-- ==== Sys2Proof/Machine/Ports.lean ====
section
/-! DEFINITION. The output ports of the spec's own interface (`spec/40_framesync.md` R124, `spec/42_lidar_assembler.md`
R182) as functions of the state; the register outputs are the fields themselves. Clock cycles are not modelled (R242). -/

namespace Sys2Proof.Machine

/-- `rx_take` (R124): the ByteSource has a byte and the drain is open. -/
def State.rxTake (s : State) : Bool :=
  match s.rx with
  | some _ :: _ => s.drainOpen
  | _ => false

/-- The read port `scan_idx` / `scan_val` on the scan (R124); reading changes nothing (R57). -/
def State.scanVal (s : State) (k : ScanIndex) : Range := s.scan[k]

/-- What the segment stream of an assembly shows at an index (R182): a segment with its `seg_i` where `seg_valid` is 1,
and none where the index is skipped. -/
def Snapshot.segAt (v : Snapshot) (i : ScanIndex) : Option (ScanIndex × Segment) :=
  (pairAt v.scan i).map fun q => (i, placePair (Config.place v.pose) q)

end Sys2Proof.Machine
end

* **Your task**
Copy each entry above exactly, character for character.

* **Response**
-- ==== Sys2Proof/Machine/Ports.lean ====
section
/-! DEFINITION. The output ports of the spec's own interface (`spec/40_framesync.md` R124, `spec/42_lidar_assembler.md`
R182) as functions of the state; the register outputs are the fields themselves. Clock cycles are not modelled (R242). -/

namespace Sys2Proof.Machine

/-- `rx_take` (R124): the ByteSource has a byte and the drain is open. -/
def State.rxTake (s : State) : Bool :=
  match s.rx with
  | some _ :: _ => s.drainOpen
  | _ => false

/-- The read port `scan_idx` / `scan_val` on the scan (R124); reading changes nothing (R57). -/
def State.scanVal (s : State) (k : ScanIndex) : Range := s.scan[k]

/-- What the segment stream of an assembly shows at an index (R182): a segment with its `seg_i` where `seg_valid` is 1,
and none where the index is skipped. -/
def Snapshot.segAt (v : Snapshot) (i : ScanIndex) : Option (ScanIndex × Segment) :=
  (pairAt v.scan i).map fun q => (i, placePair (Config.place v.pose) q)

end Sys2Proof.Machine
end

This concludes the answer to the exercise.